WORK INSTRUCTION
What lines in the data below mention the string "head"? Copy them out.

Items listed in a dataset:
┄┄┄┄┄┄┄┄┄┄
/-- The five bytes of a timestamp written. -/
theorem cellByte_setTimestamp (h : i + 5 ≤ c.length) :
    cellByte (setTimestamp c i v) i = (cellByte c i).extractLsb' 4 4 ++ v.extractLsb' 30 3 ++ (cellByte c i).extractLsb' 0 1 ∧
    cellByte (setTimestamp c i v) (i + 1) = v.extractLsb' 22 8 ∧
    cellByte (setTimestamp c i v) (i + 2) = v.extractLsb' 15 7 ++ (cellByte c (i + 2)).extractLsb' 0 1 ∧
    cellByte (setTimestamp c i v) (i + 3) = v.extractLsb' 7 8 ∧
    cellByte (setTimestamp c i v) (i + 4) = v.extractLsb' 0 7 ++ (cellByte c (i + 4)).extractLsb' 0 1 := by
  unfold setTimestamp
  refine ⟨?_, ?_, ?_, ?_, ?_⟩
  · rw [cellByte_setByte_ne (by omega), cellByte_setByte_ne (by omega), cellByte_setByte_ne (by omega), cellByte_setByte_ne (by omega),
      cellByte_setByte_self (by omega)]
  · rw [cellByte_setByte_ne (by omega), cellByte_setByte_ne (by omega), cellByte_setByte_ne (by omega),
      cellByte_setByte_self (by simp only [length_setByte]; omega)]
  · rw [cellByte_setByte_ne (by omega), cellByte_setByte_ne (by omega), cellByte_setByte_self (by simp only [length_setByte]; omega)]
  · rw [cellByte_setByte_ne (by omega), cellByte_setByte_self (by simp only [length_setByte]; omega)]
  · rw [cellByte_setByte_self (by simp only [length_setByte]; omega)]

/-- The bits of a 33-bit value, parted as R21 parts them, and put together again. -/
theorem timestamp_parts (b0 b2 b4 : Byte) :
    (b0.extractLsb' 4 4 ++ v.extractLsb' 30 3 ++ b0.extractLsb' 0 1).extractLsb' 1 3 ++ v.extractLsb' 22 8 ++
      (v.extractLsb' 15 7 ++ b2.extractLsb' 0 1).extractLsb' 1 7 ++ v.extractLsb' 7 8 ++
      (v.extractLsb' 0 7 ++ b4.extractLsb' 0 1).extractLsb' 1 7 = v := by
  have first : (b0.extractLsb' 4 4 ++ v.extractLsb' 30 3 ++ b0.extractLsb' 0 1).extractLsb' 1 3 = v.extractLsb' 30 3 := by
    rw [BitVec.extractLsb'_append_eq_of_le (Nat.le_refl 1), BitVec.extractLsb'_append_eq_of_add_le (by decide), BitVec.extractLsb'_eq_self]
  rw [first, BitVec.extractLsb'_append_eq_left, BitVec.extractLsb'_append_eq_left,
    BitVec.extractLsb'_append_extractLsb'_eq_extractLsb' (by decide), BitVec.extractLsb'_append_extractLsb'_eq_extractLsb' (by decide),
    BitVec.extractLsb'_append_extractLsb'_eq_extractLsb' (by decide), BitVec.extractLsb'_append_extractLsb'_eq_extractLsb' (by decide)]
  exact BitVec.extractLsb'_eq_self

theorem timestampAt_setTimestamp (h : i + 5 ≤ c.length) : timestampAt (setTimestamp c i v) i = v := by
  obtain ⟨b0, b1, b2, b3, b4⟩ := cellByte_setTimestamp v h
  rw [timestampAt, b0, b1, b2, b3, b4]
  exact timestamp_parts v ..

theorem timestampAt_congr {c' : List Byte} (same : ∀ j, i ≤ j → j < i + 5 → cellByte c' j = cellByte c j) :
    timestampAt c' i = timestampAt c i := by
  rw [timestampAt, timestampAt, same i (by omega) (by omega), same (i + 1) (by omega) (by omega), same (i + 2) (by omega) (by omega),
    same (i + 3) (by omega) (by omega), same (i + 4) (by omega) (by omega)]

end

/-! ## A PCR base written (R55) -/

section
variable {c : List Byte} (v : Pts)

theorem length_setPcrBase : (setPcrBase c v).length = c.length := by
  simp only [setPcrBase, length_setByte]

theorem cellByte_setPcrBase_other {j : Nat} (h : j < 10 ∨ 15 ≤ j) : cellByte (setPcrBase c v) j = cellByte c j := by
  rw [setPcrBase, cellByte_setByte_ne (by omega), cellByte_setByte_ne (by omega), cellByte_setByte_ne (by omega),
    cellByte_setByte_ne (by omega), cellByte_setByte_ne (by omega)]

/-- The five bytes of a PCR base written. -/
theorem cellByte_setPcrBase (h : 15 ≤ c.length) :
    cellByte (setPcrBase c v) 10 = v.extractLsb' 25 8 ∧ cellByte (setPcrBase c v) 11 = v.extractLsb' 17 8 ∧
    cellByte (setPcrBase c v) 12 = v.extractLsb' 9 8 ∧ cellByte (setPcrBase c v) 13 = v.extractLsb' 1 8 ∧
    cellByte (setPcrBase c v) 14 = v.extractLsb' 0 1 ++ (cellByte c 14).extractLsb' 0 7 := by
  unfold setPcrBase
  refine ⟨?_, ?_, ?_, ?_, ?_⟩
  · rw [cellByte_setByte_ne (by omega), cellByte_setByte_ne (by omega), cellByte_setByte_ne (by omega), cellByte_setByte_ne (by omega),
      cellByte_setByte_self (by omega)]
  · rw [cellByte_setByte_ne (by omega), cellByte_setByte_ne (by omega), cellByte_setByte_ne (by omega),
      cellByte_setByte_self (by simp only [length_setByte]; omega)]
  · rw [cellByte_setByte_ne (by omega), cellByte_setByte_ne (by omega), cellByte_setByte_self (by simp only [length_setByte]; omega)]
  · rw [cellByte_setByte_ne (by omega), cellByte_setByte_self (by simp only [length_setByte]; omega)]
  · rw [cellByte_setByte_self (by simp only [length_setByte]; omega)]

theorem pcrBase_parts (b : Byte) :
    v.extractLsb' 25 8 ++ v.extractLsb' 17 8 ++ v.extractLsb' 9 8 ++ v.extractLsb' 1 8 ++
      (v.extractLsb' 0 1 ++ b.extractLsb' 0 7).extractLsb' 7 1 = v := by
  rw [BitVec.extractLsb'_append_eq_left, BitVec.extractLsb'_append_extractLsb'_eq_extractLsb' (by decide),
    BitVec.extractLsb'_append_extractLsb'_eq_extractLsb' (by decide), BitVec.extractLsb'_append_extractLsb'_eq_extractLsb' (by decide),
    BitVec.extractLsb'_append_extractLsb'_eq_extractLsb' (by decide)]
  exact BitVec.extractLsb'_eq_self

theorem pcrBase_setPcrBase (h : 15 ≤ c.length) : pcrBase (setPcrBase c v) = v := by
  obtain ⟨b0, b1, b2, b3, b4⟩ := cellByte_setPcrBase v h
  rw [pcrBase, b0, b1, b2, b3, b4]
  exact pcrBase_parts v _

end

end Sys2Proof.Machine

namespace Sys2Proof.Machine

/-! ## Where the timestamps stand (R20, R21) -/

section
variable {c : List Byte} {p : Nat}

theorem payloadStart_ge (h : payloadStart c = some p) : 8 ≤ p := by
  unfold payloadStart at h
  split at h
  · cases h
    exact Nat.le_refl 8
  · split at h
    · cases h
      omega
    · cases h

/-- A cell with a readable PCR has its payload behind it. -/
theorem payloadStart_ge_of_pcr (pcr : pcrReadable c = true) (h : payloadStart c = some p) : 16 ≤ p := by
  simp only [pcrReadable, pcrPresent, flagsRead, adaptationReadable, Bool.and_eq_true, decide_eq_true_eq, Bool.or_eq_true,
    beq_iff_eq] at pcr
  obtain ⟨⟨-, ⟨⟨control, -⟩, long⟩, -⟩, -⟩ := pcr
  unfold payloadStart at h
  split at h
  · next one =>
    rw [beq_iff_eq] at one
    rw [one] at control
    exact absurd control (by simp)
  · split at h
    · cases h
      omega
    · cases h

theorem ptsPayload_some (h : ptsPayload c = some p) : payloadStart c = some p ∧ p ≤ 178 := by
  unfold ptsPayload at h
  split at h
  · cases h
  · next q start =>
    split at h
    · next readable =>
      cases h
      simp only [Bool.and_eq_true, decide_eq_true_eq] at readable
      exact ⟨start, readable.2⟩
    · cases h

theorem dtsPayload_some (h : dtsPayload c = some p) : ptsPayload c = some p ∧ p + 18 ≤ 191 := by
  unfold dtsPayload at h
  split at h
  · cases h
  · next q pts =>
    split at h
    · next readable =>
      cases h
      simp only [Bool.and_eq_true, decide_eq_true_eq] at readable
      exact ⟨pts, readable.2⟩
    · cases h

variable {c' : List Byte}

theorem payloadStart_congr (head : ∀ j < 10, cellByte c' j = cellByte c j) : payloadStart c' = payloadStart c := by
  unfold payloadStart adaptationReadable adaptationControl adaptationLength
  rw [head 7 (by decide), head 8 (by decide)]

variable (head : ∀ j < 10, cellByte c' j = cellByte c j)
  (start : ∀ p, payloadStart c = some p → ∀ k < 9, cellByte c' (p + k) = cellByte c (p + k))
include head start

theorem ptsPayload_congr : ptsPayload c' = ptsPayload c := by
  unfold ptsPayload wellFormed payloadUnitStart scrambling
  rw [payloadStart_congr head]
  cases known : payloadStart c with
  | none => rfl
  | some p =>
    have same := start p known
    have zero := same 0 (by decide)
    rw [Nat.add_zero] at zero
    dsimp only
    rw [head 4 (by decide), head 5 (by decide), head 7 (by decide), zero, same 1 (by decide), same 2 (by decide), same 7 (by decide),
      same 8 (by decide)]

theorem dtsPayload_congr : dtsPayload c' = dtsPayload c := by
  unfold dtsPayload
  rw [ptsPayload_congr head start]
  cases known : ptsPayload c with
  | none => rfl
  | some p =>
    have same := start p (ptsPayload_some known).1
    dsimp only
    rw [same 7 (by decide), same 8 (by decide)]

end

/-! ## What is written -/

section
variable {c : List Byte} {i : Nat} (v : Pts)

theorem getLsbD_append_low {n : Nat} (a : BitVec n) (b : Byte) : (a ++ b.extractLsb' 0 1).getLsbD 0 = b.getLsbD 0 := by
  rw [BitVec.getLsbD_append, BitVec.getLsbD_extractLsb']
  rfl

/-- The bits about a timestamp that are none of its own stay. -/
theorem setTimestamp_marks (h : i + 5 ≤ c.length) :
    (cellByte (setTimestamp c i v) i).extractLsb' 4 4 = (cellByte c i).extractLsb' 4 4 ∧
    ∀ k, k = 0 ∨ k = 2 ∨ k = 4 → (cellByte (setTimestamp c i v) (i + k)).getLsbD 0 = (cellByte c (i + k)).getLsbD 0 := by
  obtain ⟨b0, -, b2, -, b4⟩ := cellByte_setTimestamp v h
  refine ⟨?_, ?_⟩
  · rw [b0, BitVec.extractLsb'_append_eq_of_le (by decide)]
    exact BitVec.extractLsb'_append_eq_left
  · rintro k (rfl | rfl | rfl)
    · rw [Nat.add_zero, b0]
      exact getLsbD_append_low ..
    · rw [b2]
      exact getLsbD_append_low ..
    · rw [b4]
      exact getLsbD_append_low ..

variable {c' : List Byte} {j : Nat}

/-- The bytes of a timestamp written are made of the bytes that stood in its place. -/
theorem cellByte_setTimestamp_congr (h : i + 5 ≤ c.length) (h' : i + 5 ≤ c'.length)
    (same : ∀ j, i ≤ j → j < i + 5 → cellByte c' j = cellByte c j) (ge : i ≤ j) (lt : j < i + 5) :
    cellByte (setTimestamp c' i v) j = cellByte (setTimestamp c i v) j := by
  obtain ⟨a0, a1, a2, a3, a4⟩ := cellByte_setTimestamp v h
  obtain ⟨b0, b1, b2, b3, b4⟩ := cellByte_setTimestamp v h'
  obtain rfl | rfl | rfl | rfl | rfl : j = i ∨ j = i + 1 ∨ j = i + 2 ∨ j = i + 3 ∨ j = i + 4 := by omega
  · rw [a0, b0, same j ge lt]
  · rw [a1, b1]
  · rw [a2, b2, same (i + 2) ge lt]
  · rw [a3, b3]
  · rw [a4, b4, same (i + 4) ge lt]

end

/-! ## Rebasing (R55) -/

section
variable {c : List Byte} {p : Nat} (d : Pts)

theorem rebaseStamps_none (h : ptsPayload c = none) : rebaseStamps c d = c := by
  simp only [rebaseStamps, h]

theorem rebaseStamps_pts (pts : ptsPayload c = some p) (dts : dtsPayload c = none) :
    rebaseStamps c d = setTimestamp c (p + 9) (timestampAt c (p + 9) + d) := by
  simp only [rebaseStamps, pts, dts, Option.isSome_none, Bool.false_eq_true, if_false]

theorem rebaseStamps_dts (dts : dtsPayload c = some p) : rebaseStamps c d =
    setTimestamp (setTimestamp c (p + 9) (timestampAt c (p + 9) + d)) (p + 14) (timestampAt c (p + 14) + d) := by
  simp only [rebaseStamps, (dtsPayload_some dts).1, dts, Option.isSome_some, if_true]

theorem length_rebaseStamps : (rebaseStamps c d).length = c.length := by
  cases pts : ptsPayload c with
  | none => rw [rebaseStamps_none d pts]
  | some p =>
    cases dts : dtsPayload c with
    | none => rw [rebaseStamps_pts d pts dts, length_setTimestamp]
    | some q => rw [rebaseStamps_dts d dts, length_setTimestamp, length_setTimestamp]

theorem length_rebase : (rebase c d).length = c.length := by
  unfold rebase
  dsimp only
  split
  · rw [length_setPcrBase, length_rebaseStamps]
  · exact length_rebaseStamps d

/-- Outside the fields of a readable PTS and DTS nothing moves. -/
theorem cellByte_rebaseStamps_other {i : Nat} (notPts : ∀ p, ptsPayload c = some p → i < p + 9 ∨ p + 14 ≤ i)
    (notDts : ∀ p, dtsPayload c = some p → i < p + 14 ∨ p + 19 ≤ i) : cellByte (rebaseStamps c d) i = cellByte c i := by
  cases pts : ptsPayload c with
  | none => rw [rebaseStamps_none d pts]
  | some p =>
    cases dts : dtsPayload c with
    | none => rw [rebaseStamps_pts d pts dts, cellByte_setTimestamp_other _ (notPts p pts)]
    | some q =>
      rw [rebaseStamps_dts d dts, cellByte_setTimestamp_other _ (notDts q dts),
        cellByte_setTimestamp_other _ (notPts q (dtsPayload_some dts).1)]
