-- ==== Sys2Proof/Machine/RegMap.lean ====
section
/-! DEFINITION. The register map: the address of each register (page × 0x1000 + offset, 13 R474; Forester's own page at
0x100000), and the writable bits and reset values of 00 R5 as the field tables give them. -/

namespace Sys2Proof.Machine

open Sys2Proof

/-- A run of like registers: `n` registers `stride` apart on each of `pages` consecutive pages. -/
structure RegRow where
  /-- Address of the first. -/
  addr : Nat
  /-- Registers in a page. -/
  n : Nat
  /-- Distance in bytes. -/
  stride : Nat
  /-- Consecutive pages. -/
  pages : Nat
  /-- Bits with access RW or SH. -/
  mask : Nat
  /-- Reset value. -/
  reset : Nat
  /-- Shadowed. -/
  sh : Bool
  deriving DecidableEq, Repr

/-! ### Addresses -/

/-- 02 R69. -/
def Reg.ST_MOD (i : Nat) : Nat := 0x2C100 + 4 * i

/-- 02 R70. -/
def Reg.ST_TST (i : Nat) : Nat := 0x2C040 + 4 * i

/-- 02 R70. -/
def Reg.ST_LOAD (i : Nat) : Nat := 0x2C048 + 4 * i

/-- 03 R118. -/
def Reg.ST_STATE (i : Nat) : Nat := 0x2C050 + 4 * i

/-- 03 R118. -/
def Reg.ST_FS_CE : Nat := 0x2C060

/-- 03 R118. -/
def Reg.ST_FS_UE : Nat := 0x2C064

/-- 03 R118. -/
def Reg.ST_FS_UEADDR : Nat := 0x2C068

/-- 03 R118. -/
def Reg.ST_REPEAT (i : Nat) : Nat := 0x2C070 + 4 * i

/-- 03 R118. -/
def Reg.ST_LATE (i : Nat) : Nat := 0x2C078 + 4 * i

/-- 03 R118. -/
def Reg.ST_HM_CNT (i : Nat) : Nat := 0x2C080 + 4 * i

/-- 03 R118. -/
def Reg.ST_HM_SET : Nat := 0x2C088

/-- 03 R118. -/
def Reg.ST_HM_CLR : Nat := 0x2C08C

/-- 03 R118. -/
def Reg.ST_HM_STAT : Nat := 0x2C090

/-- 03 R118. -/
def Reg.ST_DEGCNT (i : Nat) : Nat := 0x2C098 + 4 * i

/-- 03 R119. -/
def Reg.ST_CTRL (i : Nat) : Nat := 0x2C108 + 4 * i

/-- 04 R181. -/
def Reg.AM_CFG (i : Nat) : Nat := 0x3C100 + 0x10 * i

/-- 04 R181. -/
def Reg.AM_ORG (i : Nat) : Nat := 0x3C104 + 0x10 * i

/-- 04 R181. -/
def Reg.AM_SIZE (i : Nat) : Nat := 0x3C108 + 0x10 * i

/-- 04 R181. -/
def Reg.AM_BASE (i : Nat) : Nat := 0x3C10C + 0x10 * i

/-- 04 R182. -/
def Reg.AM_STAT (i : Nat) : Nat := 0x3C040 + 4 * i

/-- 04 R182. -/
def Reg.AM_ID (i : Nat) : Nat := 0x3C080 + 4 * i

/-- 04 R182. -/
def Reg.AM_IDX (i : Nat) : Nat := 0x3C0C0 + 4 * i

/-- 04 R183. -/
def Reg.AL_AREG : Nat := 0x38040

/-- 04 R183. -/
def Reg.AL_ACMD : Nat := 0x38044

/-- 04 R183. -/
def Reg.AL_ASTAT : Nat := 0x38048

/-- 04 R183. -/
def Reg.AL_CRCERR : Nat := 0x38050

/-- 04 R183. -/
def Reg.AL_SHOWERR : Nat := 0x38054

/-- 04 R183. -/
def Reg.AL_CMDERR : Nat := 0x38058

/-- 04 R183. -/
def Reg.AL_RETERR : Nat := 0x3805C

/-- 04 R183. -/
def Reg.AL_MISS : Nat := 0x38060

/-- 04 R183. -/
def Reg.AL_EMFLT : Nat := 0x38064

/-- 04 R183. -/
def Reg.AL_POLL : Nat := 0x38100

/-- 05 R222. -/
def Reg.SK_LSTAT (p : Nat) : Nat := 0x30040 + 0x1000 * p

/-- 05 R222. -/
def Reg.SK_DOWNCNT (p : Nat) : Nat := 0x30048 + 0x1000 * p
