-- ==== Sys2Proof/Machine/Modulation.lean ====
section
/-! DEFINITION. Stitch modulation (chapter 02): stitch and trim counts, plane order, stitch periods, the stitch-order
table, phase classes, the plane bit of 03 R90, and the plane load of a skein. -/

namespace Sys2Proof.Machine

open Sys2Proof

/-- The modulation of a surface (02 R69). -/
structure ModSet where
  /-- S_SEL. -/
  sSel : Nat
  /-- Q_SEL. -/
  qSel : Nat
  /-- DROP. -/
  drop : Nat
  /-- GUARD, in 0.25 µs. -/
  guard : Nat
  /-- PC_SEED. -/
  seed : Nat
  /-- ORD_USER. -/
  ordUser : Bool
  deriving DecidableEq, Repr

/-- The fields of ST_MOD (02 R69). -/
def modOf (w : Word) : ModSet :=
  { sSel := fld w 0 2, qSel := fld w 4 2, drop := fld w 8 2, guard := fld w 12 12, seed := fld w 24 4,
    ordUser := bit w 28 }

/-- Stitches per frame (02 R44). -/
def stitchesOf (sSel : Nat) : Nat := 2 ^ (sSel + 4) - 1

/-- Trim planes (02 R44). -/
def trimsOf (sSel : Nat) : Nat := 12 - sSel

/-- Trim ratio q (02 R44). -/
def ratioOf (qSel : Nat) : Nat := 4 ^ qSel

/-- Planes per frame (02 R55). -/
def ModSet.planes (m : ModSet) : Nat := stitchesOf m.sSel + trimsOf m.sSel - m.drop

/-- A plane is a stitch or a trim plane (02 R45). -/
inductive PlaneKind where
  /-- Stitch s. -/
  | stitch (s : Nat)
  /-- Trim bit j. -/
  | trim (j : Nat)
  deriving DecidableEq, Repr

/-- Trim slots of a setting, in show order: after stitch g, trim bit j (02 R54). -/
def trimSlots (sSel qSel : Nat) : List (Nat × Nat) :=
  match sSel, qSel with
  | 2, 0 => [(2,9),(8,3),(14,6),(21,1),(27,8),(33,4),(40,7),(46,0),(52,5),(59,2)]
  | 2, 1 => [(1,7),(9,0),(17,4),(25,2),(29,9),(33,6),(41,1),(49,5),(57,3),(61,8)]
  | 2, 2 => [(2,1),(8,9),(14,5),(23,2),(29,7),(34,4),(43,3),(49,8),(54,0),(60,6)]
  | 2, _ => [(2,9),(8,3),(14,5),(21,1),(27,7),(33,2),(40,4),(46,0),(52,8),(59,6)]
  | 1, 0 => [(0,10),(3,2),(6,6),(9,0),(12,8),(14,4),(17,9),(20,1),(23,5),(26,3),(29,7)]
  | 1, 1 => [(0,8),(3,0),(6,4),(9,2),(12,10),(15,7),(18,1),(21,5),(24,3),(27,6),(29,9)]
  | 1, 2 => [(0,10),(3,6),(7,0),(9,8),(11,5),(15,1),(18,9),(20,4),(24,2),(26,7),(29,3)]
  | 1, _ => [(0,10),(3,4),(6,6),(9,1),(12,8),(14,3),(17,5),(20,0),(23,9),(26,2),(29,7)]
  | _, 0 => [(0,11),(1,3),(2,7),(4,1),(5,9),(6,5),(8,10),(9,2),(10,6),(11,0),(12,8),(13,4)]
  | _, 1 => [(0,9),(1,1),(2,5),(3,3),(4,7),(6,11),(8,8),(9,0),(10,4),(11,2),(12,6),(13,10)]
  | _, 2 => [(0,11),(1,7),(3,0),(4,9),(5,6),(7,1),(8,10),(9,5),(10,2),(11,8),(12,4),(13,3)]
  | _, _ => [(0,11),(1,5),(2,7),(4,2),(5,9),(6,4),(8,6),(9,0),(10,10),(11,3),(12,8),(13,1)]

/-- The planes of a frame in show order (02 R53, R55). -/
def ModSet.order (m : ModSet) : List PlaneKind :=
  let slots := (trimSlots m.sSel m.qSel).filter (fun x => decide (m.drop ≤ x.2))
  (List.range (stitchesOf m.sSel)).flatMap (fun s =>
    .stitch s :: (slots.filter (fun x => x.1 == s)).map (fun x => .trim x.2))

/-- Denominator of the stitch period: stitches and trim planes in trim units of full current (02 R47). -/
def ModSet.units (m : ModSet) : Nat :=
  stitchesOf m.sSel * 2 ^ trimsOf m.sSel + ratioOf m.qSel * (2 ^ trimsOf m.sSel - 2 ^ m.drop)

/-- Trim units a plane lasts (02 R47). -/
def ModSet.len (m : ModSet) : PlaneKind → Nat
  | .stitch _ => 2 ^ trimsOf m.sSel
  | .trim j => ratioOf m.qSel * 2 ^ j

/-- The guard in 1/64 ticks (02 R49). -/
def ModSet.guardLen (m : ModSet) : Nat := m.guard * 6400

/-- t_st of a frame of `per` 1/64 ticks, in ticks with 16 fractional bits, rounded down (02 R47, R48). -/
def ModSet.tst (m : ModSet) (per : Nat) : Nat :=
  (per - m.guardLen) * 2 ^ (trimsOf m.sSel + 10) / m.units

/-- Trim units from the start of plane 0 to the start of plane `i`. -/
def ModSet.before (m : ModSet) (i : Nat) : Nat := ((m.order.take i).map m.len).sum

/-- Start of plane `i` of a frame with boundary `bk` (1/64 ticks) and stitch period `tst`, on the tick at or before the
exact instant, in 1/64 ticks (02 R48, R49). Plane `planes` is the end of the last plane. -/
def ModSet.start (m : ModSet) (bk tst i : Nat) : Nat :=
  let frac := tst * m.before i * 64 / 2 ^ (trimsOf m.sSel + 16)
  (bk + m.guardLen + frac) / 64 * 64

/-- τ of a surface in whole ticks (11 R399). -/
def ModSet.tau (m : ModSet) (nomPer : Nat) : Nat :=
  (nomPer - m.guardLen) * 2 ^ trimsOf m.sSel / (64 * m.units)

/-! ### Phase classes and the stitch order -/

/-- The table BAYER (02 R56). -/
def bayer (y x : Nat) : Nat :=
  ([0, 8, 2, 10, 12, 4, 14, 6, 3, 11, 1, 9, 15, 7, 13, 5] : List Nat).getD (4 * (y % 4) + x % 4) 0

/-- Phase class of the emitter of pixel (x, y), colour c (02 R56). -/
def phaseClass (seed x y c : Nat) : Nat := (bayer y x + (7 * (x / 4) + 11 * (y / 4)) % 16 + seed + 5 * c) % 16

/-- The low `n` bits of `x` in reverse order (02 R57). -/
def bitrev : Nat → Nat → Nat
  | 0, _ => 0
  | n + 1, x => (x % 2) * 2 ^ n + bitrev n (x / 2)

/-- The default stitch-order table (02 R57). -/
def orderDefault (sSel c s : Nat) : Nat :=
  let S := stitchesOf sSel
  bitrev (sSel + 4) ((s + S - c * S / 16 % S) % S + 1) - 1

/-- Entry of a surface's user table in a register file's active copies (02 R59). -/
def orderUser (f : Nat → Word) (u c s : Nat) : Nat :=
  fld (f (Reg.ST_ORD (13 * 16 * u + 13 * c + s / 5))) (6 * (s % 5)) 6

/-- The bit of a plane before the health map, from the light code and the Shade factor (03 R90, 02 R43, R45). -/
def planeBit (m : ModSet) (order : Nat → Nat → Nat) (c v a : Nat) (p : PlaneKind) : Bool :=
  let v' := v * a / 256 / 2 ^ m.drop * 2 ^ m.drop
  let t := trimsOf m.sSel
  match p with
  | .stitch s => decide (order c s < v' / 2 ^ t)
  | .trim j => Nat.testBit (v' % 2 ^ t) j

/-! ### Plane load (02 R61, R62) -/

/-- λ in hundredths (02 R62). -/
def lambda (sSel qSel : Nat) : Nat :=
  match sSel, qSel with
  | _, 3 => 95
  | 2, 0 => 85
  | 2, 1 => 88
  | 2, _ => 90
  | 1, 0 => 66
  | 1, 1 => 75
  | 1, _ => 80
  | _, _ => 50

/-- Line rate of an output or intake lane in Mb/s (05 R185). -/
def laneRate (code : Nat) : Nat := ([2500, 3125, 5000, 6250, 8000, 10000, 12500, 16000] : List Nat).getD code 16000

/-- Block time of an output or intake lane in 1/64 ticks times 1000 (05 R185). -/
def blockTime (code : Nat) : Nat := 66 * 25600 * 1000 / laneRate code

/-- A plane load as an exact number of ticks: numerator and denominator (02 R61). -/
structure LoadTime where
  /-- Numerator. -/
  num : Nat
  /-- Denominator. -/
  den : Nat
  deriving DecidableEq, Repr

/-- L′ of `emitters` on `lanes` lanes of `rate` Mb/s: N / (n × 0.9375 × rate) + 0.4 µs (02 R61). -/
def loadTime (emitters lanes rate : Nat) : LoadTime :=
  { num := emitters * 6400 + 160 * (15 * lanes * rate), den := 15 * lanes * rate }

/-- The stitch period of a frame period in ticks, exactly: numerator and denominator (02 R47, 11 R400). Periods are
exact fractions `pn / pd` of 1/64 tick. -/
def ModSet.tstExact (m : ModSet) (pn pd : Nat) : Nat × Nat :=
  ((pn - m.guardLen * pd) * 2 ^ trimsOf m.sSel, 64 * pd * m.units)

/-- L′ ≤ λ · t_st,min (02 R62), exactly (02 R750). -/
def loadFits (m : ModSet) (pn pd : Nat) (l : LoadTime) : Bool :=
  let t := m.tstExact pn pd
  decide (l.num * 100 * t.2 ≤ lambda m.sSel m.qSel * t.1 * l.den)

/-- floor(1024 × L′ / (λ · t_st,min)), saturating at 2047 (02 R70). -/
def loadFigure (m : ModSet) (pn pd : Nat) (l : LoadTime) : Nat :=
  let t := m.tstExact pn pd
  if lambda m.sSel m.qSel * t.1 * l.den = 0 then 2047
  else min 2047 (1024 * l.num * 100 * t.2 / (lambda m.sSel m.qSel * t.1 * l.den))

/-- L′ rounded up to a whole tick, in 1/64 ticks (02 R750). -/
def LoadTime.ticks (l : LoadTime) : Nat := divUp l.num l.den * 64

end Sys2Proof.Machine
end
┄┄┄┄┄┄┄┄┄┄
TASK RESULT
theorem payloadStart_congr (head : ∀ j < 10, cellByte c' j = cellByte c j) : payloadStart c' = payloadStart c := by
  rw [head 7 (by decide), head 8 (by decide)]
variable (head : ∀ j < 10, cellByte c' j = cellByte c j)
include head start
  rw [payloadStart_congr head]
    rw [head 4 (by decide), head 5 (by decide), head 7 (by decide), zero, same 1 (by decide), same 2 (by decide), same 7 (by decide),
  rw [ptsPayload_congr head start]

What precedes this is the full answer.